The E90CC was manufactured by Philips in the Netherlands (Heerlen factory) and was also produced under the Mullard brand. Mullard, a British company headquartered in the UK with manufacturing facilities in Mitcham, London and Blackburn, Lancashire, was a subsidiary of Philips. Some E90CC tubes bearing the Mullard brand may have been manufactured at Philips' Dutch facilities, which can lead to confusion about their origin. Early production examples, particularly those from 1957 with pinched glass envelopes, are especially sought after by collectors.
Technical Specifications and Design
Heater
| Parameter | Value |
|---|---|
| Heater Voltage (Vf) | 6.3 V |
| Heater Current (If) | 400 mA (0.4 A) |
| Heater Type | Indirect, AC or DC, series or parallel supply |
| If tolerance at Vf = 6.3 V | ±0.02 A |
| Vf tolerance (parallel supply, for 10,000 hr life) | ±5% (absolute limits) |
| If tolerance (series supply, for 10,000 hr life) | ±1.5% (absolute limits) |
Typical Characteristics (Each Triode Section)

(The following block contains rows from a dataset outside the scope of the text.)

-- ==== Sys2Proof/Laws/Reads.lean ====
section
/-! SUPPORT. A command that reads an unwritten element does not end well (10_state.md R57, 60_exceptions.md R241): one lemma per piece of
work, for the addresses of `ReadsFirst`. With the `_does` lemma of the same work, which says that it stops only as UNWRITTEN, each says
that the work ends in that fault. -/

namespace Sys2Proof.Machine
open F32

/-- The computation does not end well. -/
def Stops {α : Type} (r : Cmd α) : Prop := ∀ x, r ≠ .ok x

theorem stops_bind {α β : Type} {r : Cmd α} {f : α → Cmd β} (h : ∀ y, r = .ok y → Stops (f y)) : Stops (r >>= f) := by
  intro x hx
  obtain ⟨y, h1, h2⟩ := bind_ok.mp hx
  exact h y h1 x h2

theorem stops_bind_left {α β : Type} {r : Cmd α} {f : α → Cmd β} (h : Stops r) : Stops (r >>= f) :=
  stops_bind fun y hy => absurd hy (h y)

theorem stops_readElem {m : MemName} {k : Nat} {mem : Memory} (h : Memory.read mem (addr m k) = none) : Stops (readElem m k mem) := by
  intro w hw
  rw [readElem_ok.mp hw] at h
  cases h

theorem stops_readSlice {m : MemName} {lo n k : Nat} {mem : Memory} (h : Memory.read mem (addr m k) = none) (h1 : lo ≤ k)
    (h2 : k < lo + n) : Stops (readSlice m lo n mem) := by
  intro ws hw
  have := (readSlice_ok hw).1 k h2 h1
  rw [h] at this
  cases this

/-- A loop stops at the round `k0` if that round stops wherever the rounds before it lead. -/
theorem stops_forUp_at {α : Type} {lo hi k0 : Nat} {body : Nat → α → Cmd α} (h1 : lo ≤ k0) (h2 : k0 < hi) {x : α}
    (atK : ∀ y, forUp lo k0 body x = .ok y → Stops (body k0 y)) : Stops (forUp lo hi body x) := by
  obtain ⟨n, rfl⟩ := Nat.exists_eq_add_of_le h1
  induction n generalizing lo x with
  | zero =>
    rw [forUp_cons (by omega)]
    exact stops_bind_left (atK x (forUp_empty (by omega) body x))
  | succ n ih =>
    rw [forUp_cons (by omega)]
    refine stops_bind fun y hy => ih (lo := lo + 1) (by omega) (by omega) (fun z hz => ?_)
    have := atK z
    rw [forUp_cons (by omega), hy, ok_bind] at this
    rw [show lo + 1 + n = lo + (n + 1) by omega] at hz ⊢
    exact this hz

/-- A loop stops at the round `k0` if the rounds before it, where they end well, keep a condition under which `k0` does not. -/
theorem stops_forUp {α : Type} {lo hi k0 : Nat} {body : Nat → α → Cmd α} (P : α → Prop) (h1 : lo ≤ k0) (h2 : k0 < hi)
    (before : ∀ k x y, lo ≤ k → k < k0 → P x → body k x = .ok y → P y) (atK : ∀ x, P x → Stops (body k0 x)) {x : α} (hx : P x) :
    Stops (forUp lo hi body x) :=
  stops_forUp_at h1 h2 fun y hy => atK y (forUp_inv (fun _ => P) h1 hy hx before)

/-- What does not write an address leaves it unwritten. -/
theorem Does.miss {α : Type} {a : Nat} {m0 : Memory} {get : α → Memory} {r : Cmd α} (h : Does (fun x => x ≠ a) m0 get r) {y : α}
    (hy : r = .ok y) (hn : Memory.read m0 a = none) : Memory.read (get y) a = none := by
  rw [(h.ok hy).frame a (fun h => h rfl), hn]

/-- The position and channel of a flat index. -/
theorem flat_position {caps : Caps} {m : Mode} (hm : ModeFacts caps m) {i f : Nat} (h1 : Mode.flatStart m i ≤ f)
    (h2 : f < Mode.flatStart m (i + 1)) :
    ∃ j c, c < m.c ∧ Mode.bandStart m i ≤ j ∧ j < Mode.bandStart m (i + 1) ∧ f = Mode.flat m j c := by
  have hc := hm.c_pos
  rw [ModeFacts.flatStart_eq] at h1 h2
  refine ⟨f / m.c, f % m.c, Nat.mod_lt _ hc, (Nat.le_div_iff_mul_le hc).mpr h1, (Nat.div_lt_iff_lt_mul hc).mpr h2, ?_⟩
  unfold Mode.flat
  rw [Nat.mul_comm]; exact (Nat.div_add_mod f m.c).symm

/-- An address of the bands of a spectrum memory, by channel, band and position. -/
theorem band_address {caps : Caps} {m : Mode} (hm : ModeFacts caps m) {sp : Spectrum} {a : Nat}
    (h : InRange (sel sp) (Mode.flatStart m 0) (Mode.flatStart m m.ne) a) :
    ∃ c i j, c < m.c ∧ i < m.ne ∧ Mode.bandStart m i ≤ j ∧ j < Mode.bandStart m (i + 1) ∧ a = addr (sel sp) (Mode.flat m j c) := by
  obtain ⟨k, h1, h2, rfl⟩ := inRange_index h
  obtain ⟨i, hi, e1, e2⟩ := flat_band m.ne h1 h2
  obtain ⟨j, c, hc, j1, j2, rfl⟩ := flat_position hm e1 e2
  exact ⟨c, i, j, hc, hi, j1, j2, rfl⟩

/-- An address of the energies a mode uses, by band and channel. -/
theorem energy_address {caps : Caps} {m : Mode} (hm : ModeFacts caps m) {bk : EnergyMem} {a : Nat}
    (h : InRange (bank bk) 0 (m.ne * m.c) a) : ∃ i c, i < m.ne ∧ c < m.c ∧ a = addr (bank bk) (Mode.energyIndex m i c) := by
  obtain ⟨k, _, h2, rfl⟩ := inRange_index h
  obtain ⟨i, c, hi, hc, rfl⟩ := energy_cover hm h2
  exact ⟨i, c, hi, hc, rfl⟩

/-! ### CBE, NRM, DNRM, RNRM -/

theorem bandEnergy_stops {d : Draws} {m : Mode} {sa : Spectrum} {c i j : Nat} {mem : Memory} (h1 : Mode.bandStart m i ≤ j)
    (h2 : j < Mode.bandStart m (i + 1)) (hn : Memory.read mem (addr (sel sa) (Mode.flat m j c)) = none) :
    Stops (bandEnergy d m sa c i mem) :=
  stops_forUp (fun _ => True) h1 h2 (fun _ _ _ _ _ _ _ => trivial) (fun _ _ => stops_bind_left (stops_readElem hn)) trivial

/-- CBE's work on an unwritten band element of SA. -/
theorem bandEnergies_stops {caps : Caps} {m : Mode} (hm : ModeFacts caps m) (d : Draws) {sa : Spectrum} (bk : EnergyMem) {mem : Memory}
    {a : Nat} (ha : InRange (sel sa) (Mode.flatStart m 0) (Mode.flatStart m m.ne) a) (hn : Memory.read mem a = none) :
    Stops (bandEnergies d m sa bk mem) := by
  obtain ⟨c, i, j, hc, hi, j1, j2, rfl⟩ := band_address hm ha
  have hf := flat_lt hm hi hc j1 j2
  have one : ∀ c' i' mem, c' < m.c → i' < m.ne → Does (fun x => x ≠ addr (sel sa) (Mode.flat m j c)) mem (fun x => x)
      (bandEnergy d m sa c' i' mem >>= fun acc => .ok (writeElem (bank bk) (Mode.energyIndex m i' c') (fsqrt (d [c', i']) acc) mem)) :=
    fun c' i' mem hc' hi' => does_bind (bandEnergy_does d m sa c' i' mem _) (fun _ _ _ => (Keeps.refl _ mem).writeElem _
      (fun he => spectrum_ne_energy (by omega) (by have := hm.energyIndex_lt hi' hc'; omega) he.symm))
  refine stops_forUp (fun mem => Memory.read mem (addr (sel sa) (Mode.flat m j c)) = none) (Nat.zero_le _) hc
    (fun c' x y _ hc' hx hy => (does_forUp (get := fun x => x) (fun i' mem _ hi' => one c' i' mem (by omega) hi') x).miss hy hx)
    (fun x hx => ?_) hn
  exact stops_forUp (fun mem => Memory.read mem (addr (sel sa) (Mode.flat m j c)) = none) (Nat.zero_le _) hi
    (fun i' x y _ hi' hx hy => (one c i' x hc (by omega)).miss hy hx)
    (fun x hx => stops_bind_left (bandEnergy_stops j1 j2 hx)) hx

/-- A band scaled does not write an address that is none of the band's in SB. -/
theorem scaleBand_misses {d : Draws} {m : Mode} {sa sb : Spectrum} {c i : Nat} {g : Word} {mem : Memory} {a : Nat}
    (h : ∀ j, Mode.bandStart m i ≤ j → j < Mode.bandStart m (i + 1) → addr (sel sb) (Mode.flat m j c) ≠ a) :
    Does (fun x => x ≠ a) mem (fun x => x) (scaleBand d m sa sb c i g mem) :=
  does_forUp (get := fun x => x) (fun j _ h1 h2 => memWork_read_write (h j h1 h2)) mem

| Parameter | Value | Conditions |
|---|---|---|
| Anode Voltage (Va) | 100 V | — |
| Grid Voltage (Vg) | −2.1 V | — |
| Anode Current (Ia) | 8.5 mA (±4 mA range for new tubes) | — |
| Transconductance (S / gm) | 6.0 mA/V | Va = 100 V, Vg = −2.1 V |
| Amplification Factor (μ) | 27 | Va = 100 V, Vg = −2.1 V |
| Plate Resistance (rp = μ/S) | ~4.5 kΩ | Calculated: 27 / 6.0 = 4.5 kΩ |
With Load Resistor
| Parameter | Value | Conditions |
|---|---|---|
| Anode Voltage (Va) | 100 V | — |
| Load Resistance (Rk) | 250 Ω | — |
| Transconductance (S) | 6.0 mA/V | Range: 4.5–7.5 mA/V |
Absolute Maximum Ratings (Each Triode Section)
| Parameter | Value |
|---|---|
| Max. Anode Supply Voltage (Vao) | 600 V |
| Max. Anode Voltage (Va) | 300 V |
| Max. Anode Dissipation (Wa) | 2.0 W |
| Max. Negative Grid Voltage (−Vg) | 100 V |
| Max. Negative Grid Pulse Voltage (−Vgp) | 200 V |
| Max. Positive Grid Voltage (+Vg) | 0 V |
| Max. Grid Current (Ig) | 250 μA (Tav = max. 10 msec) |
| Max. Grid Pulse Current (Igp) | 1 mA |
| Max. Cathode Current (Ik) | 15 mA (Tav = max. 10 msec) |
| Max. Cathode Peak Current (Ikp) | 75 mA |
| Max. Grid Resistance (Rg) — automatic bias | 1.0 MΩ |
| Max. Grid Resistance (Rg) — fixed bias | 0.5 MΩ |
| Max. Cathode-to-Heater Voltage (Vkf) | 100 V |
| Max. Bulb Temperature | 170 °C |
Interelectrode Capacitances
| Capacitance | Typical Value | Range |
|---|---|---|
| Ca (anode to all, section 1) | 0.35 pF | 0.25–0.45 pF |
| Cg (grid to all, section 1) | 3.4 pF | 2.9–3.9 pF |
| Cag (anode-grid, section 1) | 2.5 pF | 2.0–3.0 pF |
| Cgf (grid-heater) | < 0.15 pF | — |
| Ca' (anode to all, section 2) | 0.4 pF | 0.3–0.5 pF |
| Cg' (grid to all, section 2) | 3.4 pF | 2.9–3.9 pF |
| Ca'g' (anode-grid, section 2) | 2.5 pF | — |
| Ckf (cathode-heater) | 6.5 pF | — |
Physical Construction
| Parameter | Value |
|---|---|
| Base Type | Miniature 7-pin (B7G) |
| Envelope | Miniature glass, max. diameter 19 mm |
| Overall Height (with pins) | Max. 67 mm (max. 66.7 mm per later revision) |
| Seated Height | Max. 61 mm (max. 60.3 mm per later revision) |
| Cathode Heating Time | 12 sec (max. 17 sec) |
Pin Configuration (B7G Base — Bottom View)
| Pin | Connection |
|---|---|
| Pin 1 | Anode (a) — Triode Section 1 |
| Pin 2 | Anode' (a') — Triode Section 2 |
| Pin 3 | Heater (f) |
| Pin 4 | Heater (f) |
| Pin 5 | Grid' (g') — Triode Section 2 |
| Pin 6 | Grid (g) — Triode Section 1 |
| Pin 7 | Cathode (k) — Common |
Note: The E90CC uses a shared common cathode (pin 7) for both triode sections. This is an important design consideration — the two triode sections share a single cathode connection, which affects how the tube can be used in circuit designs. The heater connections are on pins 3 and 4.
Life Test Conditions
The E90CC was rated for a life expectancy of 10,000 hours under the following test conditions: +200 V supply through 2 MΩ and 20 kΩ anode resistors, with a 47 kΩ cathode resistor, Vf = 6.3 V, Ia = 8 mA (active section), Ia' = 0 mA (cut-off section), Vkf = 100 V (k positive). End of life was defined as being reached when one or more of the following conditions occurred: S ≤ 3.0 mA/V, −Ig ≥ 2.5 μA, Ia ≤ 4.5 mA, or Ia ≥ 0.1 mA (for the cut-off section).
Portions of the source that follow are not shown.